O meu dia precisa de cores, menos calor, menos sol. Um dia nublado e cinzento, eu subo nas árvores e pinto as nuvens de azul. Desenho uma bola amarela à direita e com um pouquinho de tinta vermelha faço um sorriso na cara amarelada do sol. Coloco a mão no bolso, e com um sopro as notas amassadas viram pássaros que voam cantando entre o trânsito, abafando o som das buzinas. Atrás de um prédio, eu puxo uma corda que faz cair as cortinas do dia e chega logo a noite, com a lua por entre as nuvens. Bailando e rodando em cima do asfalto, o canto faz nascer flores e plantas por entre os rachos e buracos dos cimentos e pedras. As nuves rodopiam no ritmo dos meus passos, e logo voam para se refletir no mar. Com a ponta do dedo molhado em tinta prata, faço milhares de estrelas brilhando no céu.

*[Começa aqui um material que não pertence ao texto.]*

-- putRow changes memory alone.
@[simp] theorem State.putRow_clk (node off : Nat) (r : Row) : (s.putRow node off r).clk = s.clk := rfl
@[simp] theorem State.putRow_tbOn (node off : Nat) (r : Row) : (s.putRow node off r).tbOn = s.tbOn := rfl
@[simp] theorem State.putRow_tbBase (node off : Nat) (r : Row) : (s.putRow node off r).tbBase = s.tbBase := rfl
@[simp] theorem State.putRow_freeCtr (node off : Nat) (r : Row) : (s.putRow node off r).freeCtr = s.freeCtr := rfl
@[simp] theorem State.putRow_pending (node off : Nat) (r : Row) : (s.putRow node off r).pending = s.pending := rfl
@[simp] theorem State.putRow_out (node off : Nat) (r : Row) : (s.putRow node off r).out = s.out := rfl
@[simp] theorem State.putRow_tags (node off : Nat) (r : Row) : (s.putRow node off r).tags = s.tags := rfl
@[simp] theorem State.putRow_od (node off : Nat) (r : Row) : (s.putRow node off r).od = s.od := rfl
@[simp] theorem State.putRow_events (node off : Nat) (r : Row) : (s.putRow node off r).events = s.events := rfl
@[simp] theorem State.putRow_nextEvent (node off : Nat) (r : Row) : (s.putRow node off r).nextEvent = s.nextEvent := rfl
@[simp] theorem State.putRow_lastEvent (node off : Nat) (r : Row) : (s.putRow node off r).lastEvent = s.lastEvent := rfl
@[simp] theorem State.putRow_satSet (node off : Nat) (r : Row) : (s.putRow node off r).satSet = s.satSet := rfl
@[simp] theorem State.putRow_satList (node off : Nat) (r : Row) : (s.putRow node off r).satList = s.satList := rfl
@[simp] theorem State.putRow_tiles (node off : Nat) (r : Row) : (s.putRow node off r).tiles = s.tiles := rfl
@[simp] theorem State.putRow_bank0 (node off : Nat) (r : Row) : (s.putRow node off r).bank0 = s.bank0 := rfl
@[simp] theorem State.putRow_bank1 (node off : Nat) (r : Row) : (s.putRow node off r).bank1 = s.bank1 := rfl
@[simp] theorem State.putRow_links (node off : Nat) (r : Row) : (s.putRow node off r).links = s.links := rfl
@[simp] theorem State.putRow_mboxes (node off : Nat) (r : Row) : (s.putRow node off r).mboxes = s.mboxes := rfl
@[simp] theorem State.putRow_scanRows (node off : Nat) (r : Row) : (s.putRow node off r).scanRows = s.scanRows := rfl
@[simp] theorem State.putRow_chunks (node off : Nat) (r : Row) : (s.putRow node off r).chunks = s.chunks := rfl
@[simp] theorem State.putRow_floorDue (node off : Nat) (r : Row) : (s.putRow node off r).floorDue = s.floorDue := rfl
@[simp] theorem State.putRow_noticesA (node off : Nat) (r : Row) : (s.putRow node off r).noticesA = s.noticesA := rfl
@[simp] theorem State.putRow_noticesB (node off : Nat) (r : Row) : (s.putRow node off r).noticesB = s.noticesB := rfl
@[simp] theorem State.putRow_noticesOut (node off : Nat) (r : Row) : (s.putRow node off r).noticesOut = s.noticesOut := rfl
@[simp] theorem State.putRow_backoffs (node off : Nat) (r : Row) : (s.putRow node off r).backoffs = s.backoffs := rfl
@[simp] theorem State.putRow_fences (node off : Nat) (r : Row) : (s.putRow node off r).fences = s.fences := rfl
@[simp] theorem State.putRow_fenceQueue (node off : Nat) (r : Row) : (s.putRow node off r).fenceQueue = s.fenceQueue := rfl
@[simp] theorem State.putRow_laneLife (node off : Nat) (r : Row) : (s.putRow node off r).laneLife = s.laneLife := rfl
@[simp] theorem State.putRow_abortDue (node off : Nat) (r : Row) : (s.putRow node off r).abortDue = s.abortDue := rfl
@[simp] theorem State.putRow_heldLanes (node off : Nat) (r : Row) : (s.putRow node off r).heldLanes = s.heldLanes := rfl
@[simp] theorem State.putRow_pslots (node off : Nat) (r : Row) : (s.putRow node off r).pslots = s.pslots := rfl
@[simp] theorem State.putRow_lanes (node off : Nat) (r : Row) : (s.putRow node off r).lanes = s.lanes := rfl
@[simp] theorem State.putRow_queue (node off : Nat) (r : Row) : (s.putRow node off r).queue = s.queue := rfl
@[simp] theorem State.putRow_terms (node off : Nat) (r : Row) : (s.putRow node off r).terms = s.terms := rfl
@[simp] theorem State.putRow_staging (node off : Nat) (r : Row) : (s.putRow node off r).staging = s.staging := rfl
@[simp] theorem State.putRow_hostPorts (node off : Nat) (r : Row) : (s.putRow node off r).hostPorts = s.hostPorts := rfl
@[simp] theorem State.putRow_ceRecs (node off : Nat) (r : Row) : (s.putRow node off r).ceRecs = s.ceRecs := rfl
@[simp] theorem State.putRow_cages (node off : Nat) (r : Row) : (s.putRow node off r).cages = s.cages := rfl
@[simp] theorem State.putRow_ptpCur (node off : Nat) (r : Row) : (s.putRow node off r).ptpCur = s.ptpCur := rfl
@[simp] theorem State.putRow_fenceHist (node off : Nat) (r : Row) : (s.putRow node off r).fenceHist = s.fenceHist := rfl
@[simp] theorem State.putRow_nodeLogs (node off : Nat) (r : Row) : (s.putRow node off r).nodeLogs = s.nodeLogs := rfl
@[simp] theorem State.putRow_nextTxn (node off : Nat) (r : Row) : (s.putRow node off r).nextTxn = s.nextTxn := rfl
@[simp] theorem State.putRow_kv (node off : Nat) (r : Row) : (s.putRow node off r).kv = s.kv := rfl
@[simp] theorem State.putRow_groupEnts (node off : Nat) (r : Row) : (s.putRow node off r).groupEnts = s.groupEnts := rfl
@[simp] theorem State.putRow_pgroups (node off : Nat) (r : Row) : (s.putRow node off r).pgroups = s.pgroups := rfl
@[simp] theorem State.putRow_allocs (node off : Nat) (r : Row) : (s.putRow node off r).allocs = s.allocs := rfl
@[simp] theorem State.putRow_faults (node off : Nat) (r : Row) : (s.putRow node off r).faults = s.faults := rfl
@[simp] theorem State.putRow_evac (node off : Nat) (r : Row) : (s.putRow node off r).evac = s.evac := rfl
@[simp] theorem State.putRow_rebalDue (node off : Nat) (r : Row) : (s.putRow node off r).rebalDue = s.rebalDue := rfl
@[simp] theorem State.putRow_fullDue (node off : Nat) (r : Row) : (s.putRow node off r).fullDue = s.fullDue := rfl
@[simp] theorem State.putRow_staleDies (node off : Nat) (r : Row) : (s.putRow node off r).staleDies = s.staleDies := rfl
@[simp] theorem State.putRow_sparesChosen (node off : Nat) (r : Row) : (s.putRow node off r).sparesChosen = s.sparesChosen := rfl
@[simp] theorem State.putRow_slowSince (node off : Nat) (r : Row) : (s.putRow node off r).slowSince = s.slowSince := rfl
@[simp] theorem State.putRow_wakeWaiting (node off : Nat) (r : Row) : (s.putRow node off r).wakeWaiting = s.wakeWaiting := rfl
@[simp] theorem State.putRow_eopParts (node off : Nat) (r : Row) : (s.putRow node off r).eopParts = s.eopParts := rfl
@[simp] theorem State.putRow_halfOpen (node off : Nat) (r : Row) : (s.putRow node off r).halfOpen = s.halfOpen := rfl
@[simp] theorem State.putRow_sessions (node off : Nat) (r : Row) : (s.putRow node off r).sessions = s.sessions := rfl
@[simp] theorem State.putRow_refusedAt (node off : Nat) (r : Row) : (s.putRow node off r).refusedAt = s.refusedAt := rfl
@[simp] theorem State.putRow_eopDiscards (node off : Nat) (r : Row) : (s.putRow node off r).eopDiscards = s.eopDiscards := rfl
@[simp] theorem State.putRow_protoLog (node off : Nat) (r : Row) : (s.putRow node off r).protoLog = s.protoLog := rfl
@[simp] theorem State.putRow_closeDue (node off : Nat) (r : Row) : (s.putRow node off r).closeDue = s.closeDue := rfl
@[simp] theorem State.putRow_mgmtDue (node off : Nat) (r : Row) : (s.putRow node off r).mgmtDue = s.mgmtDue := rfl
@[simp] theorem State.putRow_quorumTaken (node off : Nat) (r : Row) : (s.putRow node off r).quorumTaken = s.quorumTaken := rfl
@[simp] theorem State.putRow_quorumQueue (node off : Nat) (r : Row) : (s.putRow node off r).quorumQueue = s.quorumQueue := rfl
@[simp] theorem State.putRow_readyAt (node off : Nat) (r : Row) : (s.putRow node off r).readyAt = s.readyAt := rfl
@[simp] theorem State.putRow_store0 (node off : Nat) (r : Row) : (s.putRow node off r).store0 = s.store0 := rfl
@[simp] theorem State.putRow_store1 (node off : Nat) (r : Row) : (s.putRow node off r).store1 = s.store1 := rfl
@[simp] theorem State.putRow_storeDirty (node off : Nat) (r : Row) : (s.putRow node off r).storeDirty = s.storeDirty := rfl
@[simp] theorem State.putRow_recovery (node off : Nat) (r : Row) : (s.putRow node off r).recovery = s.recovery := rfl
@[simp] theorem State.putRow_sectors (node off : Nat) (r : Row) : (s.putRow node off r).sectors = s.sectors := rfl
@[simp] theorem State.putRow_spots (node off : Nat) (r : Row) : (s.putRow node off r).spots = s.spots := rfl
@[simp] theorem State.putRow_dieTherm (node off : Nat) (r : Row) : (s.putRow node off r).dieTherm = s.dieTherm := rfl
@[simp] theorem State.putRow_ramps (node off : Nat) (r : Row) : (s.putRow node off r).ramps = s.ramps := rfl
@[simp] theorem State.putRow_rejoin (node off : Nat) (r : Row) : (s.putRow node off r).rejoin = s.rejoin := rfl
@[simp] theorem State.putRow_watts (node off : Nat) (r : Row) : (s.putRow node off r).watts = s.watts := rfl
@[simp] theorem State.putRow_ceilingAt (node off : Nat) (r : Row) : (s.putRow node off r).ceilingAt = s.ceilingAt := rfl
@[simp] theorem State.putRow_tripped (node off : Nat) (r : Row) : (s.putRow node off r).tripped = s.tripped := rfl
@[simp] theorem State.putRow_coolWarn (node off : Nat) (r : Row) : (s.putRow node off r).coolWarn = s.coolWarn := rfl
@[simp] theorem State.putRow_coolFrom (node off : Nat) (r : Row) : (s.putRow node off r).coolFrom = s.coolFrom := rfl
@[simp] theorem State.putRow_margins (node off : Nat) (r : Row) : (s.putRow node off r).margins = s.margins := rfl
@[simp] theorem State.putRow_lowTiles (node off : Nat) (r : Row) : (s.putRow node off r).lowTiles = s.lowTiles := rfl
@[simp] theorem State.putRow_factoryTrims (node off : Nat) (r : Row) : (s.putRow node off r).factoryTrims = s.factoryTrims := rfl
@[simp] theorem State.putRow_floorTaken (node off : Nat) (r : Row) : (s.putRow node off r).floorTaken = s.floorTaken := rfl
@[simp] theorem State.putRow_weakLanes (node off : Nat) (r : Row) : (s.putRow node off r).weakLanes = s.weakLanes := rfl
@[simp] theorem State.putRow_eccRates (node off : Nat) (r : Row) : (s.putRow node off r).eccRates = s.eccRates := rfl
@[simp] theorem State.putRow_marginPlan (node off : Nat) (r : Row) : (s.putRow node off r).marginPlan = s.marginPlan := rfl
@[simp] theorem State.putRow_ageHistory (node off : Nat) (r : Row) : (s.putRow node off r).ageHistory = s.ageHistory := rfl
@[simp] theorem State.putRow_poweredFrom (node off : Nat) (r : Row) : (s.putRow node off r).poweredFrom = s.poweredFrom := rfl
@[simp] theorem State.putRow_beats (node off : Nat) (r : Row) : (s.putRow node off r).beats = s.beats := rfl
@[simp] theorem State.putRow_hubMiss (node off : Nat) (r : Row) : (s.putRow node off r).hubMiss = s.hubMiss := rfl
@[simp] theorem State.putRow_offMiss (node off : Nat) (r : Row) : (s.putRow node off r).offMiss = s.offMiss := rfl
@[simp] theorem State.putRow_transientAt (node off : Nat) (r : Row) : (s.putRow node off r).transientAt = s.transientAt := rfl
@[simp] theorem State.putRow_resent (node off : Nat) (r : Row) : (s.putRow node off r).resent = s.resent := rfl
@[simp] theorem State.putRow_bgViol (node off : Nat) (r : Row) : (s.putRow node off r).bgViol = s.bgViol := rfl
@[simp] theorem State.putRow_bgFrom (node off : Nat) (r : Row) : (s.putRow node off r).bgFrom = s.bgFrom := rfl
@[simp] theorem State.putRow_bgHoldUntil (node off : Nat) (r : Row) : (s.putRow node off r).bgHoldUntil = s.bgHoldUntil := rfl
@[simp] theorem State.putRow_bgHolds (node off : Nat) (r : Row) : (s.putRow node off r).bgHolds = s.bgHolds := rfl
@[simp] theorem State.putRow_faultLog (node off : Nat) (r : Row) : (s.putRow node off r).faultLog = s.faultLog := rfl
@[simp] theorem State.putRow_hubsLost (node off : Nat) (r : Row) : (s.putRow node off r).hubsLost = s.hubsLost := rfl
@[simp] theorem State.putRow_stackRecs (node off : Nat) (r : Row) : (s.putRow node off r).stackRecs = s.stackRecs := rfl
@[simp] theorem State.putRow_cas (node off : Nat) (r : Row) : (s.putRow node off r).cas = s.cas := rfl
@[simp] theorem State.putRow_boot (node off : Nat) (r : Row) : (s.putRow node off r).boot = s.boot := rfl
@[simp] theorem State.putRow_dump (node off : Nat) (r : Row) : (s.putRow node off r).dump = s.dump := rfl
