-- ==== Sys2Proof/Tests/Slice0.lean ====
section
/-!
SUPPORT. Tests: an ill-formed command for each check of WellFormed, and for every statement of Obligations.lean that has hypotheses a
small state and operands that meet them. Expected values are worked from the spec's own rules and examples.
-/
namespace Sys2Proof.Tests
open Sys2Proof Sys2Proof.Machine
set_option maxRecDepth 4096
set_option Elab.async false

-- ------------------------------------------------------------------ well-formedness

/-- A tile at a stack site (R17). -/
theorem test_wf_tile : (Instr.tileHold 0 (5 * 64)).wf = false := by decide
/-- A stack at a compute site. -/
theorem test_wf_stack : (Instr.scrubPass 0 0 0 []).wf = false := by decide
/-- A die reading at a stack site. -/
theorem test_wf_die : (Instr.marginRead 0 5 [] 0).wf = false := by decide
/-- A link off the panel's north edge where no port die attaches (R20). -/
theorem test_wf_link : (Instr.ackTimeoutRetrain 0 0).wf = false := by decide
/-- A value that is no byte. -/
theorem test_wf_bytes : (Instr.fwImageWrite 0 [256]).wf = false := by decide
/-- A packet whose destination does not fit 16 bits (R155), and a control packet of 18 words (R177). -/
theorem test_wf_packet : (Instr.tokensPacket 0 { dest := 65536 }).wf = false := by decide
theorem test_wf_control : (Instr.doorbell 0 { words := List.replicate 18 0 }).wf = false := by decide
/-- A datagram from a port that does not fit 16 bits. -/
theorem test_wf_datagram : (Instr.hello 0 { src := { port := 65536 } }).wf = false := by decide
/-- Well-formed commands. -/
theorem test_wf_ok : (Instr.tileHold 0 64).wf = true ∧ (Instr.ackTimeoutRetrain 0 (18 * 4)).wf = true := by decide

-- ------------------------------------------------------------------ the spec's worked examples

/-- Rounding 1.3 into E4M3, by RNE and by RTZ (02, worked example). -/
theorem test_example_rounding :
    (encodeFloat e4m3 .rne true (f32 0x3FA66666)).1 = 0x3A ∧ (encodeFloat e4m3 .rtz true (f32 0x3FA66666)).1 = 0x3A ∧
    (encodeFloat e4m3 .rne true (numOfInt 500)).1 = 0x7E ∧ (encodeFloat e4m3 .rne false (numOfInt 500)).1 = 0x7F ∧
    (encodeFloat e5m2 .rne true (numOfInt 500)).1 = 0x60 := by decide +kernel
/-- The accumulator of an MX dot product with three nonzero pairs, and its outputs (02, worked example). -/
theorem test_example_dot :
    let ps := [(0x3, 0x3A), (0xD, 0x40), (0x1, 0xAC)].map (fun p => (decodeFloat e2m1 p.1).mul (decodeFloat e4m3 p.2))
    let x := ({} : Acc).mxBlock true (-1) ps
    x.acc = -9261023232 ∧ ofSigned 96 x.acc = 0xFFFFFFFFFFFFFFFDD8000000 ∧
    (encodeFloat bf16 .rne false (x.value (.fin false 1 0))).1 = 0xC00A ∧
    (encodeFloat e4m3 .rne true (x.value (.fin false 1 0))).1 = 0xC1 := by decide +kernel
/-- One element of a ream of three contributions (02, worked example): scale and integers. -/
theorem test_example_ream :
    siExp (numOfFix 7 (-1)) = -28 ∧ siQuant (numOfFix 3 (-2)) (-28) = 201326592 ∧ siQuant (numOfFix (-7) (-1)) (-28) = -939524096 := by
  decide +kernel
/-- Naming one tile (00, worked example): sector 2, site 6, tile 5. -/
theorem test_example_tile :
    siteX 38 = 10 ∧ siteY 38 = 1 ∧ siteNode 38 + 5 = 0x0985 ∧ gaddr 0x0985 0x1000 = 0x0985 * 2 ^ 48 + 0x1000 ∧ siteAt 10 1 = 38 := by
  decide +kernel
/-- The detour around the failed die at (9,3) from tile 0x0985 to the stack at 0x1940 (06, worked example): seven crossings. -/
theorem test_example_detour :
    (({ built := true, blockedSites := [siteAt 9 3] } : Bank).nodePath 0x0985 0x1940).map (fun p => (p.map (fun g => (siteX g, siteY g)), crossingsOf p)) =
      some ([(10, 1), (9, 1), (9, 2), (8, 2), (8, 3), (8, 4), (8, 5), (9, 5)], 7) := by decide +kernel
/-- One KV window (05, worked example): 800 positions of 5 rows; the replay's write of position 1,038. -/
theorem test_example_window :
    let r : Region := { g0 := 0x00008F9F80000004, g1 := 0x1204, tail := 236, commit := 1033, head := 1033 }
    rCap r = 800 ∧ rLane r = 0x12 ∧ positionOf r.commit 0x040E = 1038 ∧ rBase r + 1038 % rCap r * rEntryRows r = 0x84A6 := by decide +kernel
/-- Pass A's first write slides the full window's tail by one (05, worked example). -/
theorem test_example_slide :
    let r : Region := { g0 := 0x00008F9F80000004, g1 := 0x1204, tail := 230, commit := 1030, head := 1030 }
    (afterWrite {} r 5 1030).1.tail = 231 ∧ (afterWrite {} r 5 1030).1.head = 1031 := by decide +kernel
/-- One tile's fault log in a dump (18, worked example). -/
theorem test_example_dump : statusAt + 0x985 = 0x4985 ∧ recordAt 0x985 = 0x5AD1F400 ∧ recordAt 0x985 + 0xC00 = 0x5AD20000 := by decide +kernel

-- ------------------------------------------------------------------ small states

/-- A panel with one byte in tile 64's scratchpad and a FILL of a row of it in front. -/
def memState : State := { mem := [(gaddr 64 0, 7)], pending := [.scratchFill 0 64 0 1 0xFF true] }

/-- An image with the version, the row count, the consistent mark and the CRC that R125 asks for, in stack space. -/
theorem scanInWitness : ∃ s : State, (s.tile 65).run = .hold ∧ s.validRange 0x140 0 (64 * 2304) = true ∧
    imgOk (s.rowsAt 0x140 0 2304) = true := by
  let body : List Row := List.replicate 2303 0
  let c := crc32 (rowsBytes body)
  let h : Row := BitVec.ofNat 512 (1 + 2 ^ 40 + 0x900 * 2 ^ 192 + c * 2 ^ 224)
  have hc : c < 2 ^ 32 := crc32_lt _
  refine ⟨({ tiles := [(65, { run := .hold })] } : State).putRows 0x140 0 (h :: body), ?_, ?_, ?_⟩
  · have : ∀ (l : List Row) (s : State) o, (s.putRows 0x140 o l).tiles = s.tiles := by
      intro l; induction l with
      | nil => intro s o; rfl
      | cons r t ih => intro s o; exact ih _ _
    unfold State.tile; rw [this]; rfl
  · have : ∀ (l : List Row) (s : State) o, (s.putRows 0x140 o l).od = s.od := by
      intro l; induction l with
      | nil => intro s o; rfl
      | cons r t ih => intro s o; exact ih _ _
    unfold State.validRange State.variant; rw [this]; decide +kernel
  · have e : (h :: body).length = 2304 := by rw [List.length_cons, List.length_replicate]
    rw [← e, rowsAt_putRows]
    have hn : h.toNat = 1 + 2 ^ 40 + 0x900 * 2 ^ 192 + c * 2 ^ 224 := by
      simp only [h, BitVec.toNat_ofNat]
      apply Nat.mod_eq_of_lt
      generalize c = d at hc
      omega
    have h1 : rowBytes h 1 0 = 1 := by
      unfold rowBytes; rw [hn, Nat.shiftRight_eq_div_pow]; generalize c = d at hc; omega
    have h2 : rowBytes h 27 24 = 0x900 := by
      unfold rowBytes; rw [hn, Nat.shiftRight_eq_div_pow]; generalize c = d at hc; omega
    have h3 : rowBytes h 31 28 = c := by
      unfold rowBytes; rw [hn, Nat.shiftRight_eq_div_pow]; generalize c = d at hc; omega
    have h4 : rowByte h 5 = 1 := by
      unfold rowByte; rw [hn, Nat.shiftRight_eq_div_pow]; generalize c = d at hc; omega
    unfold imgOk
    simp only [imgRow, List.getD_cons_zero, List.tail_cons, h1, h2, h3, h4]
    simp [c]

/-- A header row with a version, a CRC at bytes 32 to 35 and zeros (R151). -/
theorem saveHeader (c : Nat) (hc : c < 2 ^ 32) : ∃ h : Row, rowBytes h 1 0 = 1 ∧ rowBytes h 5 4 = 0 ∧ rowBytes h 9 6 = 0 ∧ rowBytes h 35 32 = c := by
  have hn : (BitVec.ofNat 512 (1 + c * 2 ^ 256)).toNat = 1 + c * 2 ^ 256 := by
    simp only [BitVec.toNat_ofNat]
    exact Nat.mod_eq_of_lt (by omega)
  refine ⟨BitVec.ofNat 512 (1 + c * 2 ^ 256), ?_, ?_, ?_, ?_⟩ <;>
    (unfold rowBytes; rw [hn, Nat.shiftRight_eq_div_pow]; omega)

/-- A save image of no rows with its CRC, in stack space, as RESTORE asks for (R151). -/
theorem restoreWitness : ∃ s : State,
    let h := s.rowAt 0x140 0
    (s.tile 64).mayCommand (rowBytes h 5 4) (rowBytes h 9 6) = true ∧ s.validRange 0x140 0 (64 * saveRows (rowBytes h 9 6)) = true ∧
    saveOk (s.rowsAt 0x140 0 (saveRows (rowBytes h 9 6))) = true := by
  obtain ⟨body, hb⟩ : ∃ b : List Row, b.length = 16 := ⟨List.replicate 16 0, rfl⟩
  obtain ⟨h, h1, h2, h3, h4⟩ := saveHeader _ (crc32_lt (rowsBytes body))
  have e : (h :: body).length = saveRows 0 := by rw [List.length_cons, hb]; rfl
  have r := rowsAt_putRows 0x140 (h :: body) {} 0
  have r0 : (({} : State).putRows 0x140 0 (h :: body)).rowAt 0x140 0 = h := by
    simp only [State.putRows]
    rw [rowAt_putRows_below _ _ _ _ _ (by omega), rowAt_putRow_same]
  have keep : ∀ (l : List Row) (s : State) o, (s.putRows 0x140 o l).tiles = s.tiles ∧ (s.putRows 0x140 o l).od = s.od := by
    intro l; induction l with
    | nil => intro s o; exact ⟨rfl, rfl⟩
    | cons r t ih => intro s o; exact ih _ _
  refine ⟨({} : State).putRows 0x140 0 (h :: body), ?_⟩
  dsimp only
  rw [r0, h2, h3, ← e, r]
  refine ⟨?_, ?_, ?_⟩
  · unfold State.tile; rw [(keep _ _ _).1]; decide +kernel
  · unfold State.validRange State.variant; rw [(keep _ _ _).2, e]; decide +kernel
  · unfold saveOk
    simp only [imgRow, List.getD_cons_zero, List.tail_cons, h1, h2, h3, h4, e]
    simp

-- ------------------------------------------------------------------ StepRunsFrontCommand

theorem wit_StepRunsFrontCommand :
    ({ pending := [.holdCmd 5] } : State).pending = .holdCmd 5 :: [] ∧ ({} : State).pending = [] := by decide

-- ------------------------------------------------------------------ EveryCommandAnswersNext

theorem test_absent_tile : (match exec (.tileHold 7 320) {} with | .next t => decide (t = { clk := 7 }) | _ => false) = true := by decide +kernel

No meu vestido branco florido, estendo uma toalha xadrez por entre as flores, sento e coloco as mãos atrás da cabeça, como apoio para a cabeça ao deitar. Espero meu amor chegar. Bebemos sucos de laranja e bolo de cenoura com cobertura de chocolate, e eu acordo com o barulho de tiros na rua de trás depois de um sonho lindo.

terça-feira, 15 de dezembro de 2009

cotidiano;

Mas e quanto ao mundo propriamente dito? Você acha que ele é possível? O mundo também fica pairando livremente no espaço. O triste de tudo isto é que, à medida que crescemos, nos acostumamos não apenas com a lei da gravidade. Acostumamo-nos, ao mesmo tempo, com o mundo em si.
Ao que tudo indica, ao longo da nossa vida nós perdemos a capacidade de nos admirarmos com as coisas do mundo. Mas com isto perdemos uma coisa essencial, pois em algum lugar dentro de nós, alguma coisa nos diz que a vida é um grande enigma. E já experimentamos isto, muito antes de aprendermos a pensar. A maioria do que nos rodeia é tão absorvido pelo cotidiano que a admiração pela vida acaba sendo completamente reprimida.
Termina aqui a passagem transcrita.